Stored data:
-- Opening Marker --
-- ==== Sys2Proof/Laws/PerInstr.lean ====
section
/-! SUPPORT. Decode and encode agree, instruction by instruction: the word of a well-formed instruction decodes to that
instruction (03 R94 to R109). An event has no word. -/

namespace Sys2Proof.Laws

def RoundTrip.Statement (i : Instr) : Prop :=
  i.wf = true → ∀ w, encode i = some w → w < 2 ^ 32 ∧ decode w = .ok i

/-! ## Fields -/

theorem ok_of_form {w : Nat} {i : Instr} (h : decodeForm w = some (i, false)) : decode w = .ok i := by
  rw [decode, h]; rfl

/-- One field of a word, from the low end. -/
theorem seg {w lo a t r : Nat} (h : w / 2 ^ lo = t + 2 ^ a * r) (ht : t < 2 ^ a) : fld w lo a = t ∧ w / 2 ^ (lo + a) = r := by
  have hp : 0 < 2 ^ a := Nat.two_pow_pos a
  refine ⟨?_, ?_⟩
  · rw [fld, h, Nat.add_mul_mod_self_left, Nat.mod_eq_of_lt ht]
  · rw [Nat.pow_add, ← Nat.div_div_eq_div_mul, h, Nat.add_mul_div_left _ _ hp, Nat.div_eq_of_lt ht, Nat.zero_add]

theorem top {w M : Nat} (h : w / 2 ^ 27 = M) (hM : M < 32) : w < 2 ^ 32 ∧ fld w 27 5 = M :=
  ⟨by omega, by rw [fld, h]; exact Nat.mod_eq_of_lt hM⟩

theorem reg_eq {w lo : Nat} {r : Reg} (h : fld w lo 5 = r.val) : reg w lo = r := Fin.ext h
theorem fin4_eq {w lo : Nat} {r : Fin 4} (h : fld w lo 2 = r.val) : fin4 w lo = r := Fin.ext h
theorem fin8_eq {w lo : Nat} {r : Fin 8} (h : fld w lo 3 = r.val) : fin8 w lo = r := Fin.ext h
theorem fin16_eq {w lo : Nat} {r : Fin 16} (h : fld w lo 4 = r.val) : fin16 w lo = r := Fin.ext h
theorem fin64_eq {w lo : Nat} {r : Fin 64} (h : fld w lo 6 = r.val) : fin64 w lo = r := Fin.ext h

theorem bv_eq {w lo n : Nat} {x : BitVec n} (h : fld w lo n = x.toNat) : bv w lo n = x :=
  BitVec.eq_of_toNat_eq (by rw [bv, BitVec.toNat_ofNat, ← h]; rfl)

theorem finOf_eq {n x : Nat} {r : Fin n} (h : x = r.val) : finOf n x = some r := by
  subst h; exact dif_pos r.isLt

theorem encBool_lt (b : Bool) : encBool b < 2 := by cases b <;> decide
theorem encScope_lt (s : Scope) : encScope s < 4 := by cases s <;> decide

theorem bit_eq {w k : Nat} {b : Bool} (h : fld w k 1 = encBool b) : bit w k = b := by
  rw [bit, h]; cases b <;> rfl

theorem decScope_eq {w lo : Nat} {s : Scope} (h : fld w lo 2 = encScope s) : decScope w lo = s := by
  rw [decScope, h]; cases s <;> rfl

theorem encOrder_fields (o : AmoOrder) : ∃ p q, p < 4 ∧ q < 4 ∧ encOrder o = p * 4 + q ∧ (p = 0 → q = 0)
    ∧ ∀ w, fld w 4 2 = p → fld w 2 2 = q → decOrder w = o := by
  cases o with
  | relaxed => exact ⟨0, 0, by decide, by decide, rfl, fun _ => rfl, fun w hp _ => by rw [decOrder, hp]; rfl⟩
  | acq s =>
    exact ⟨1, encScope s, by decide, encScope_lt s, rfl, by omega, fun w hp hq => by rw [decOrder, hp, decScope_eq hq]; rfl⟩
  | rel s =>
    exact ⟨2, encScope s, by decide, encScope_lt s, rfl, by omega, fun w hp hq => by rw [decOrder, hp, decScope_eq hq]; rfl⟩
  | acqRel s =>
    exact ⟨3, encScope s, by decide, encScope_lt s, rfl, by omega, fun w hp hq => by rw [decOrder, hp, decScope_eq hq]; rfl⟩

theorem encSrc_fields (b : VSrc) : ∃ k r, k < 4 ∧ r < 32 ∧ encSrc b = k * 64 + r * 2048 ∧ ∀ w v x i n, fld w 6 2 = k →
    fld w 11 5 = r → (v && b.isV || x && b.isX || i && b.isI || n && b.isN) = true → decSrc v x i n w = some (b, false) := by
  cases b with
  | v r =>
    refine ⟨0, r.val, by decide, r.isLt, by simp [encSrc], fun w v x i n hk hr h => ?_⟩
    have : v = true := by simpa [VSrc.isV, VSrc.isX, VSrc.isI, VSrc.isN] using h
    rw [decSrc, hk, this, reg_eq hr]; rfl
  | x r =>
    refine ⟨1, r.val, by decide, r.isLt, rfl, fun w v x i n hk hr h => ?_⟩
    have : x = true := by simpa [VSrc.isV, VSrc.isX, VSrc.isI, VSrc.isN] using h
    rw [decSrc, hk, this, reg_eq hr]; rfl
  | i y =>
    refine ⟨2, y.toNat, by decide, y.isLt, rfl, fun w v x i n hk hr h => ?_⟩
    have : i = true := by simpa [VSrc.isV, VSrc.isX, VSrc.isI, VSrc.isN] using h
    rw [decSrc, hk, this, bv_eq hr]; rfl
  | none =>
    refine ⟨3, 0, by decide, by decide, rfl, fun w v x i n hk hr h => ?_⟩
    have : n = true := by simpa [VSrc.isV, VSrc.isX, VSrc.isI, VSrc.isN] using h
    rw [decSrc, hk, this, hr]; rfl

theorem encMode_fields (x : VMode) : ∃ k r, k < 4 ∧ r < 32 ∧ encMode x = k * 64 + r * 2048 ∧ (k = 0 → r = 0)
    ∧ ∀ w, fld w 6 2 = k → fld w 11 5 = r → decMode w = x := by
  cases x with
  | unit => exact ⟨0, 0, by decide, by decide, rfl, fun _ => rfl, fun w hk hr => by rw [decMode, hk]; rfl⟩
  | strided r =>
    exact ⟨1, r.val, by decide, r.isLt, rfl, by omega, fun w hk hr => by rw [decMode, hk, reg_eq hr]; rfl⟩
  | indexed r =>
    exact ⟨2, r.val, by decide, r.isLt, rfl, by omega, fun w hk hr => by rw [decMode, hk, reg_eq hr]; rfl⟩
  | segment n =>
    refine ⟨3, n.val, by decide, n.isLt, rfl, by omega, fun w hk hr => ?_⟩
    have : (Fin.ofNat 32 (w / 2 ^ 11) : Fin 32) = n := Fin.ext hr
    rw [decMode, hk, this]; rfl

theorem encRm_fields (r : Option (Fin 5)) : encRm r < 8 ∧ encRm r ≠ 5 ∧ encRm r ≠ 6
    ∧ ∀ w, fld w 11 3 = encRm r → decRm w = r := by
  cases r with
  | none => exact ⟨by decide, by decide, by decide, fun w h => by rw [decRm, h]; rfl⟩
  | some r =>
    have := r.isLt
    refine ⟨by simp only [encRm]; omega, by simp only [encRm]; omega, by simp only [encRm]; omega, fun w h => ?_⟩
    rw [decRm, h]; exact finOf_eq rfl

/-! ## The majors -/

theorem form0 {w : Nat} (h : fld w 27 5 = 0) : decodeForm w = decMajor0 w := by rw [decodeForm, h]; rfl
theorem form1 {w : Nat} (h : fld w 27 5 = 1) : decodeForm w = decMajor1 w := by rw [decodeForm, h]; rfl
theorem form2 {w : Nat} (h : fld w 27 5 = 2) : decodeForm w = decMajor2 w := by rw [decodeForm, h]; rfl
theorem form3 {w : Nat} (h : fld w 27 5 = 3) : decodeForm w = decMajor3 w := by rw [decodeForm, h]; rfl
theorem form4 {w : Nat} (h : fld w 27 5 = 4) : decodeForm w = decMajor4 w := by rw [decodeForm, h]; rfl
theorem form5 {w : Nat} (h : fld w 27 5 = 5) : decodeForm w = decMajor5 w := by rw [decodeForm, h]; rfl
theorem form6 {w : Nat} (h : fld w 27 5 = 6) : decodeForm w = decMajor6 w := by rw [decodeForm, h]; rfl
theorem form7 {w : Nat} (h : fld w 27 5 = 7) : decodeForm w = decMajor7 w := by rw [decodeForm, h]; rfl
theorem form8 {w : Nat} (h : fld w 27 5 = 8) : decodeForm w = decMajor8 w := by rw [decodeForm, h]; rfl
theorem form9 {w : Nat} (h : fld w 27 5 = 9) : decodeForm w = decMajor9 w := by rw [decodeForm, h]; rfl
theorem form10 {w : Nat} (h : fld w 27 5 = 10) : decodeForm w = decMajor10 w := by rw [decodeForm, h]; rfl
theorem form11 {w : Nat} (h : fld w 27 5 = 11) : decodeForm w = decMajor11 w := by rw [decodeForm, h]; rfl
theorem form12 {w : Nat} (h : fld w 27 5 = 12) : decodeForm w = decMajor12 w := by rw [decodeForm, h]; rfl
theorem form16 {w : Nat} (h : fld w 27 5 = 16) : decodeForm w = decMajor16 w := by rw [decodeForm, h]; rfl
theorem form17 {w : Nat} (h : fld w 27 5 = 17) : decodeForm w = decMajor17 w := by rw [decodeForm, h]; rfl
theorem form18 {w : Nat} (h : fld w 27 5 = 18) : decodeForm w = decMajor18 w := by rw [decodeForm, h]; rfl
theorem form19 {w : Nat} (h : fld w 27 5 = 19) : decodeForm w = decMajor19 w := by rw [decodeForm, h]; rfl
theorem form20 {w : Nat} (h : fld w 27 5 = 20) : decodeForm w = decMajor20 w := by rw [decodeForm, h]; rfl
theorem form21 {w : Nat} (h : fld w 27 5 = 21) : decodeForm w = decMajor21 w := by rw [decodeForm, h]; rfl
theorem form22 {w : Nat} (h : fld w 27 5 = 22) : decodeForm w = decMajor22 w := by rw [decodeForm, h]; rfl
theorem form23 {w : Nat} (h : fld w 27 5 = 23) : decodeForm w = decMajor23 w := by rw [decodeForm, h]; rfl
theorem form24 {w : Nat} (h : fld w 27 5 = 24) : decodeForm w = decMajor24 w := by rw [decodeForm, h]; rfl
theorem form25 {w : Nat} (h : fld w 27 5 = 25) : decodeForm w = decMajor25 w := by rw [decodeForm, h]; rfl
theorem form26 {w : Nat} (h : fld w 27 5 = 26) : decodeForm w = decMajor26 w := by rw [decodeForm, h]; rfl
theorem form27 {w : Nat} (h : fld w 27 5 = 27) : decodeForm w = decMajor27 w := by rw [decodeForm, h]; rfl
theorem form28 {w : Nat} (h : fld w 27 5 = 28) : decodeForm w = decMajor28 w := by rw [decodeForm, h]; rfl

/-! ## The shapes of words -/

theorem shape0 {w k : Nat} {F : Reg → Reg → Reg → Instr} (d : Reg) (a : Reg) (b : Reg) (hk : k < 4096) (hw : 134217728 + k * 1 + d.val * 4194304 + a.val * 131072 + b.val * 4096 = w) :
    w < 2 ^ 32 ∧ fld w 27 5 = 1 ∧ fld w 0 12 = k ∧ (some (F (reg w 22) (reg w 17) (reg w 12), false)) = some (F d a b, false) := by
  have s0 : w / 2 ^ 0 = k + 4096 * (b.val + 32 * (a.val + 32 * (d.val + 32 * (1)))) := by rw [Nat.pow_zero, Nat.div_one]; omega
  have ⟨e0, t12⟩ := seg (lo := 0) (a := 12) s0 (hk)
  have ⟨e12, t17⟩ := seg (lo := 12) (a := 5) t12 (b.isLt)
  have ⟨e17, t22⟩ := seg (lo := 17) (a := 5) t17 (a.isLt)
  have ⟨e22, t27⟩ := seg (lo := 22) (a := 5) t22 (d.isLt)
  have f_d : reg w 22 = d := reg_eq e22
  have f_a : reg w 17 = a := reg_eq e17
  have f_b : reg w 12 = b := reg_eq e12
  have tt := top t27 (by decide)
  exact ⟨tt.1, tt.2, e0, by simp [f_d, f_a, f_b]⟩

theorem shape1 {w k : Nat} {F : Reg → Reg → Instr} (d : Reg) (a : Reg) (hk : k < 4096) (hw : 134217728 + k * 1 + d.val * 4194304 + a.val * 131072 = w) :
    w < 2 ^ 32 ∧ fld w 27 5 = 1 ∧ fld w 0 12 = k ∧ (some (F (reg w 22) (reg w 17), fld w 12 5 != 0)) = some (F d a, false) := by
  have s0 : w / 2 ^ 0 = k + 4096 * (0 + 32 * (a.val + 32 * (d.val + 32 * (1)))) := by rw [Nat.pow_zero, Nat.div_one]; omega
  have ⟨e0, t12⟩ := seg (lo := 0) (a := 12) s0 (hk)
  have ⟨e12, t17⟩ := seg (lo := 12) (a := 5) t12 (by decide)
  have ⟨e17, t22⟩ := seg (lo := 17) (a := 5) t17 (a.isLt)
  have ⟨e22, t27⟩ := seg (lo := 22) (a := 5) t22 (d.isLt)
  have f_d : reg w 22 = d := reg_eq e22
  have f_a : reg w 17 = a := reg_eq e17
  have g0 : fld w 12 5 = 0 := e12
  have tt := top t27 (by decide)
  exact ⟨tt.1, tt.2, e0, by simp [f_d, f_a, g0]⟩

theorem shape2 {w k : Nat} {F : Reg → Reg → BitVec 12 → Instr} (d : Reg) (a : Reg) (i : BitVec 12) (hk : k < 32) (hw : 268435456 + k * 4096 + d.val * 4194304 + a.val * 131072 + i.toNat = w) :
    w < 2 ^ 32 ∧ fld w 27 5 = 2 ∧ fld w 12 5 = k ∧ (some (F (reg w 22) (reg w 17) (bv w 0 12), false)) = some (F d a i, false) := by
  have s0 : w / 2 ^ 0 = i.toNat + 4096 * (k + 32 * (a.val + 32 * (d.val + 32 * (2)))) := by rw [Nat.pow_zero, Nat.div_one]; omega
  have ⟨e0, t12⟩ := seg (lo := 0) (a := 12) s0 (i.isLt)
  have ⟨e12, t17⟩ := seg (lo := 12) (a := 5) t12 (hk)
  have ⟨e17, t22⟩ := seg (lo := 17) (a := 5) t17 (a.isLt)
  have ⟨e22, t27⟩ := seg (lo := 22) (a := 5) t22 (d.isLt)
  have f_d : reg w 22 = d := reg_eq e22
  have f_a : reg w 17 = a := reg_eq e17
  have f_i : bv w 0 12 = i := bv_eq e0
  have tt := top t27 (by decide)
  exact ⟨tt.1, tt.2, e12, by simp [f_d, f_a, f_i]⟩

theorem shape3 {w k : Nat} {F : Reg → Reg → BitVec 6 → Instr} (d : Reg) (a : Reg) (s : BitVec 6) (hk : k < 32) (hw : 268435456 + k * 4096 + d.val * 4194304 + a.val * 131072 + s.toNat = w) :
    w < 2 ^ 32 ∧ fld w 27 5 = 2 ∧ fld w 12 5 = k ∧ (some (F (reg w 22) (reg w 17) (bv w 0 6), fld w 6 6 != 0)) = some (F d a s, false) := by
  have s0 : w / 2 ^ 0 = s.toNat + 64 * (0 + 64 * (k + 32 * (a.val + 32 * (d.val + 32 * (2))))) := by rw [Nat.pow_zero, Nat.div_one]; omega
  have ⟨e0, t6⟩ := seg (lo := 0) (a := 6) s0 (s.isLt)
  have ⟨e6, t12⟩ := seg (lo := 6) (a := 6) t6 (by decide)
  have ⟨e12, t17⟩ := seg (lo := 12) (a := 5) t12 (hk)
  have ⟨e17, t22⟩ := seg (lo := 17) (a := 5) t17 (a.isLt)
  have ⟨e22, t27⟩ := seg (lo := 22) (a := 5) t22 (d.isLt)
  have f_d : reg w 22 = d := reg_eq e22
  have f_a : reg w 17 = a := reg_eq e17
  have f_s : bv w 0 6 = s := bv_eq e0
  have g0 : fld w 6 6 = 0 := e6
  have tt := top t27 (by decide)
  exact ⟨tt.1, tt.2, e12, by simp [f_d, f_a, f_s, g0]⟩

theorem shape4 {w k : Nat} {F : Reg → Reg → BitVec 5 → Instr} (d : Reg) (a : Reg) (s : BitVec 5) (hk : k < 32) (hw : 268435456 + k * 4096 + d.val * 4194304 + a.val * 131072 + s.toNat = w) :
    w < 2 ^ 32 ∧ fld w 27 5 = 2 ∧ fld w 12 5 = k ∧ (some (F (reg w 22) (reg w 17) (bv w 0 5), fld w 5 7 != 0)) = some (F d a s, false) := by
  have s0 : w / 2 ^ 0 = s.toNat + 32 * (0 + 128 * (k + 32 * (a.val + 32 * (d.val + 32 * (2))))) := by rw [Nat.pow_zero, Nat.div_one]; omega
  have ⟨e0, t5⟩ := seg (lo := 0) (a := 5) s0 (s.isLt)
  have ⟨e5, t12⟩ := seg (lo := 5) (a := 7) t5 (by decide)
  have ⟨e12, t17⟩ := seg (lo := 12) (a := 5) t12 (hk)
  have ⟨e17, t22⟩ := seg (lo := 17) (a := 5) t17 (a.isLt)
  have ⟨e22, t27⟩ := seg (lo := 22) (a := 5) t22 (d.isLt)
  have f_d : reg w 22 = d := reg_eq e22
  have f_a : reg w 17 = a := reg_eq e17
  have f_s : bv w 0 5 = s := bv_eq e0
  have g0 : fld w 5 7 = 0 := e5
  have tt := top t27 (by decide)
  exact ⟨tt.1, tt.2, e12, by simp [f_d, f_a, f_s, g0]⟩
-- Closing Marker --
## GOAL OF THE EXERCISE
Starting at the line above that contains "exact ⟨2, r.val, by", repeat each line exactly up to and including the line that contains "decMajor7 w := by rw [decodeForm, h]; rfl", and stop there.

## PROBLEM SOLUTION
    exact ⟨2, r.val, by decide, r.isLt, rfl, by omega, fun w hk hr => by rw [decMode, hk, reg_eq hr]; rfl⟩
  | segment n =>
    refine ⟨3, n.val, by decide, n.isLt, rfl, by omega, fun w hk hr => ?_⟩
    have : (Fin.ofNat 32 (w / 2 ^ 11) : Fin 32) = n := Fin.ext hr
    rw [decMode, hk, this]; rfl

theorem encRm_fields (r : Option (Fin 5)) : encRm r < 8 ∧ encRm r ≠ 5 ∧ encRm r ≠ 6
    ∧ ∀ w, fld w 11 3 = encRm r → decRm w = r := by
  cases r with
  | none => exact ⟨by decide, by decide, by decide, fun w h => by rw [decRm, h]; rfl⟩
  | some r =>
    have := r.isLt
    refine ⟨by simp only [encRm]; omega, by simp only [encRm]; omega, by simp only [encRm]; omega, fun w h => ?_⟩
    rw [decRm, h]; exact finOf_eq rfl

/-! ## The majors -/

theorem form0 {w : Nat} (h : fld w 27 5 = 0) : decodeForm w = decMajor0 w := by rw [decodeForm, h]; rfl
theorem form1 {w : Nat} (h : fld w 27 5 = 1) : decodeForm w = decMajor1 w := by rw [decodeForm, h]; rfl
theorem form2 {w : Nat} (h : fld w 27 5 = 2) : decodeForm w = decMajor2 w := by rw [decodeForm, h]; rfl
theorem form3 {w : Nat} (h : fld w 27 5 = 3) : decodeForm w = decMajor3 w := by rw [decodeForm, h]; rfl
theorem form4 {w : Nat} (h : fld w 27 5 = 4) : decodeForm w = decMajor4 w := by rw [decodeForm, h]; rfl
theorem form5 {w : Nat} (h : fld w 27 5 = 5) : decodeForm w = decMajor5 w := by rw [decodeForm, h]; rfl
theorem form6 {w : Nat} (h : fld w 27 5 = 6) : decodeForm w = decMajor6 w := by rw [decodeForm, h]; rfl
theorem form7 {w : Nat} (h : fld w 27 5 = 7) : decodeForm w = decMajor7 w := by rw [decodeForm, h]; rfl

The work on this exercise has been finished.